-- ==== Sys2Proof/Laws/Operands.lean ====
section
/-! SUPPORT. The fields of a request word read back from the word that is built of them (30_encoding.md R81). -/

namespace Sys2Proof.Machine

@[simp] theorem reqOp_reqWord (op : BitVec 4) (p d : Bool) (k c : Byte) : reqOp (reqWord op p d k c) = op := by
  ext i hi
  interval_cases i <;> simp [reqOp, reqWord]

@[simp] theorem reqHasPayload_reqWord (op : BitVec 4) (p d : Bool) (k c : Byte) :
    reqHasPayload (reqWord op p d k c) = p := by
  simp [reqHasPayload, reqWord]

@[simp] theorem reqHasData_reqWord (op : BitVec 4) (p d : Bool) (k c : Byte) :
    reqHasData (reqWord op p d k c) = d := by
  simp [reqHasData, reqWord]

@[simp] theorem reqRsvd0_reqWord (op : BitVec 4) (p d : Bool) (k c : Byte) : reqRsvd0 (reqWord op p d k c) = 0 := by
  ext i hi
  interval_cases i <;> simp [reqRsvd0, reqWord]

@[simp] theorem reqKind_reqWord (op : BitVec 4) (p d : Bool) (k c : Byte) : reqKind (reqWord op p d k c) = k := by
  ext i hi
  interval_cases i <;> simp [reqKind, reqWord]

@[simp] theorem reqPcount_reqWord (op : BitVec 4) (p d : Bool) (k c : Byte) :
    reqPcount (reqWord op p d k c) = c := by
  ext i hi
  interval_cases i <;> simp [reqPcount, reqWord]

@[simp] theorem reqRsvd1_reqWord (op : BitVec 4) (p d : Bool) (k c : Byte) : reqRsvd1 (reqWord op p d k c) = 0 := by
  ext i hi
  interval_cases i <;> simp [reqRsvd1, reqWord]

@[simp] theorem bytesLe16_length (v : Half) : (bytesLe16 v).length = 2 := rfl

@[simp] theorem bytesLe32_length (v : Word) : (bytesLe32 v).length = 4 := rfl

theorem wordsLe_length (b : List Byte) : (wordsLe b).length = b.length / 4 := by
  induction b using wordsLe.induct with
  | case1 b0 b1 b2 b3 rest ih => simp [wordsLe, ih]; omega
  | case2 b h =>
    rcases b with _ | ⟨_, _ | ⟨_, _ | ⟨_, _ | ⟨_, _⟩⟩⟩⟩ <;> first | (simp [wordsLe]; done) | exact absurd rfl (h _ _ _ _ _)

end Sys2Proof.Machine
end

----------

#### [Work to be completed]
Copy each line from the data above that includes "with".

#### [Exercise response]
  induction b using wordsLe.induct with
    rcases b with _ | ⟨_, _ | ⟨_, _ | ⟨_, _ | ⟨_, _⟩⟩⟩⟩ <;> first | (simp [wordsLe]; done) | exact absurd rfl (h _ _ _ _ _)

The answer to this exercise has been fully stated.